*PROVIDED RECORDS:*
-- ==== Sys2Proof/Laws/Encode.lean ====
section
/-! SUPPORT. `DUB.BLOCK` and `DUB.ENCODE` when the oracle grants every append: what they end with, that blocks and assets
complete with an accumulator of 41 bits (R137, R162), and that the operations issued one by one (R188) build the asset
`DUB.ENCODE` builds. -/
namespace Sys2Proof.Machine

theorem State.Quiet.drop {s t : State} (h : s.Quiet) (n : Nat) (ht : t.exhaust = s.exhaust.drop n) : t.Quiet := by
  intro a ha
  rw [ht] at ha
  exact h a (List.drop_subset _ _ ha)

/-- R137, R162: with 41 bits of accumulator every block of 1 to 64 tiles is encoded, in 1 to 104 words, and asks for the
answers of at most 61 bits a tile. -/
theorem runBlock_fits {cfg : Config.Params} (ha : 41 ≤ cfg.accBits) {ts : List Tile} (h1 : 1 ≤ ts.length)
    (h2 : ts.length ≤ 64) : ∃ b, runBlock cfg ts = .ok b ∧ 1 ≤ b.payload.length ∧ b.payload.length ≤ 104 ∧
      b.acc = [] ∧ b.dict = ts ∧ b.repeating = false ∧ ∃ n ≤ 61 * ts.length, runBlockAsks cfg ts = bitAsks cfg n := by
  obtain ⟨b1, e1, f1, d1⟩ := Block.Fits.addTiles ha (ts := ts) Block.Fits.fresh (by simpa [Block.fresh] using h2)
  have d2 : b1.dict = ts := by simpa [Block.fresh] using d1
  obtain ⟨b, e2, r1, r2, r3, r4, r5⟩ := f1.finish ha (by rw [d2]; exact h2) (by rw [d2]; intro h; simp [h] at h1)
  rw [d2] at r4
  obtain ⟨-, m, hm, e3⟩ := Block.addTilesAsks_of_ok e1
  have hbits := f1.bits
  rw [d2] at hbits
  have hf : Block.fresh.stream.length = 0 := rfl
  have hrl : b1.repeating = true → (codeBits ⟨.rept, (b1.repeatCount : Nat)⟩).length = 4 * groupCount b1.repeatCount :=
    fun hr => rept_length (by have := f1.run_le hr; rw [d2] at this; omega)
  refine ⟨b, runBlock_ok.mpr ⟨b1, e1, e2⟩, r1, r2, r3, r4, r5, _, ?_, by
    rw [runBlockAsks_of_ok e1, e3, Block.finishAsks_of_ok e2, ← bitAsks_add]⟩
  split
  · rename_i hr
    rw [if_pos hr, ← hrl hr] at hbits
    omega
  · rename_i hr
    rw [if_neg hr] at hbits
    omega

/-- R161 when nothing is refused by the oracle. -/
theorem exec_dubBlock_of_quiet {s : State} {ts : List Tile} (hs : 1 ≤ ts.length ∧ ts.length ≤ 64) (hq : s.Quiet) :
    exec (.dubBlock ts) s =
      match runBlock s.cfg ts with
      | .ok b => .next { s with
          blk := b, exhaust := s.exhaust.drop (ts.length + b.payload.length + runBlockAsks s.cfg ts),
          result := .payload b.payload }
      | .error stop => .refused stop.1 := by
  have hc : (decide (1 ≤ ts.length) && decide (ts.length ≤ 64)) = true := by simp [hs]
  simp only [exec, execDubBlock]
  rw [hc, require_true]
  rw [endBlock_of_grants (State.grants_of_quiet hq _)]
  cases hr : runBlock s.cfg ts with
  | error stop => rfl
  | ok b => simp [runBlock_dict hr]

/-- R182 when nothing is refused by the oracle. -/
theorem exec_dubDedup_of_quiet {s : State} {p : List Word} (hq : s.Quiet) :
    exec (.dubDedup p) s = .next { s with
      asset := s.asset.dedup p
      exhaust := s.exhaust.drop (s.asset.dedupAppends p)
      result := .offset (s.asset.offsetOf p) } := by
  simp only [exec, execDubDedup]
  rw [withAppends_of_grants (State.grants_of_quiet hq _)]
  rfl

/-- R188: the operations issued one by one build the asset of the loop of `DUB.ENCODE`. -/
theorem assetByOperations_eq {bs : List (List Tile)} {s : State} (hq : s.Quiet)
    (hb : ∀ ts ∈ bs, 1 ≤ ts.length ∧ ts.length ≤ 64) (n : Nat) {t : State} (h : assetByOperations bs s = some t) :
    ∃ a' n', encodeBlocks s.cfg bs s.asset n = .ok (a', n') ∧ t.asset = a'.selectIndex := by
  induction bs generalizing s n with
  | nil =>
    simp only [assetByOperations, exec, execDubIndexSel, done] at h
    cases h
    exact ⟨s.asset, n, rfl, rfl⟩
  | cons ts bs ih =>
    unfold assetByOperations at h
    rw [exec_dubBlock_of_quiet (hb ts (by simp)) hq] at h
    cases hr : runBlock s.cfg ts with
    | error r => rw [hr] at h; simp at h
    | ok b =>
      rw [hr] at h
      dsimp only at h
      rw [exec_dubDedup_of_quiet (hq.drop _ rfl)] at h
      dsimp only at h
      obtain ⟨a', n', e1, e2⟩ := ih
        (hq.drop (ts.length + b.payload.length + runBlockAsks s.cfg ts + s.asset.dedupAppends b.payload)
          (by simp [List.drop_drop])) (fun t ht => hb t (by simp [ht]))
        (n + (b.appendsSince Block.fresh + runBlockAsks s.cfg ts) + s.asset.dedupAppends b.payload) h
      exact ⟨a', n', by simp only [encodeBlocks, hr]; exact e1, e2⟩

/-- The operations issued one by one leave the configuration alone and keep an oracle that grants everything so. -/
theorem assetByOperations_frame {bs : List (List Tile)} {s : State} (hq : s.Quiet)
    (hb : ∀ ts ∈ bs, 1 ≤ ts.length ∧ ts.length ≤ 64) {t : State} (h : assetByOperations bs s = some t) :
    t.Quiet ∧ t.cfg = s.cfg := by
  induction bs generalizing s with
  | nil =>
    simp only [assetByOperations, exec, execDubIndexSel, done] at h
    cases h
    exact ⟨hq, rfl⟩
  | cons ts bs ih =>
    unfold assetByOperations at h
    rw [exec_dubBlock_of_quiet (hb ts (by simp)) hq] at h
    cases hr : runBlock s.cfg ts with
    | error r => rw [hr] at h; simp at h
    | ok b =>
      rw [hr] at h
      dsimp only at h
      rw [exec_dubDedup_of_quiet (hq.drop _ rfl)] at h
      have r := ih
        (hq.drop (ts.length + b.payload.length + runBlockAsks s.cfg ts + s.asset.dedupAppends b.payload)
          (by simp [List.drop_drop])) (fun t ht => hb t (by simp [ht])) h
      exact r

/-- R188, R137: the operations issued one by one complete. -/
theorem assetByOperations_isSome {bs : List (List Tile)} {s : State} (ha : 41 ≤ s.cfg.accBits) (hq : s.Quiet)
    (hb : ∀ ts ∈ bs, 1 ≤ ts.length ∧ ts.length ≤ 64) : (assetByOperations bs s).isSome := by
  induction bs generalizing s with
  | nil => rfl
  | cons ts bs ih =>
    unfold assetByOperations
    rw [exec_dubBlock_of_quiet (hb ts (by simp)) hq]
    obtain ⟨b, hr, -⟩ := runBlock_fits ha (hb ts (by simp)).1 (hb ts (by simp)).2
    rw [hr]
    dsimp only
    rw [exec_dubDedup_of_quiet (hq.drop _ rfl)]
    dsimp only
    exact ih ha (hq.drop (ts.length + b.payload.length + runBlockAsks s.cfg ts + s.asset.dedupAppends b.payload) (by simp [List.drop_drop]))
      (fun t ht => hb t (by simp [ht]))

/-- R189 with the division written out. -/
theorem statRatio_eq (n w : Nat) :
    statRatio n w = if n = 0 then none else some (100 - (w : Rat) * 100 / (n : Nat)) := by
  unfold statRatio
  split
  · rfl
  · rename_i h
    congr 1
    rw [Rat.mkRat_eq_div]
    have : (n : Rat) ≠ 0 := by exact_mod_cast h
    field_simp
    push_cast
    ring

/-- R188 when nothing is refused by the oracle, from what the loop left. -/
theorem exec_dubEncode_of_quiet {s : State} {w h f : Nat} (hq : s.Quiet) (hw : w < 2 ^ s.cfg.dimBits)
    (hh : h < 2 ^ s.cfg.dimBits) (hf : f < 2 ^ s.cfg.dimBits) (ht : s.tiles.length = w * h * f) {a : Asset} {n : Nat}
    (he : encodeBlocks s.cfg (assetBlocks s.tiles w h f) Asset.empty 0 = .ok (a, n)) :
    exec (.dubEncode w h f) s =
      if overflows a.selectIndex.indexSize a.selectIndex.blockData.length then
        .next (raiseCondition .dubEncode .tooLarge { s with exhaust := s.exhaust.drop n })
      else .next { s with
        blk := Block.fresh
        asset := Asset.empty
        exhaust := (s.exhaust.drop n).drop (a.selectIndex.indexRegion ++ a.selectIndex.blockData).length
        out16 := s.out16 ++ (a.selectIndex.indexRegion ++ a.selectIndex.blockData)
        stat := reportRegisters a.selectIndex (w * h * f)
        result := .out16 (a.selectIndex.indexRegion ++ a.selectIndex.blockData) } := by
  have hd : (dimensionFits s w && dimensionFits s h && dimensionFits s f) = true := by simp [dimensionFits, hw, hh, hf]
  simp only [exec, execDubEncode]
  rw [hd, require_true, show (s.tiles.length == w * h * f) = true by simpa using ht, require_true, he]
  dsimp only
  rw [withAppends_of_grants (State.grants_of_quiet hq _)]
  simp only [commitAsset]
  split
  · rfl
  · rw [withAppends_of_grants (State.grants_of_quiet (hq.drop n rfl) _)]
    rfl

*EXERCISE PROMPT:*
Scan the listing for the word "loop". Copy every line in which it appears.

*WORKED SOLUTION:*
/-- R188: the operations issued one by one build the asset of the loop of `DUB.ENCODE`. -/
/-- R188 when nothing is refused by the oracle, from what the loop left. -/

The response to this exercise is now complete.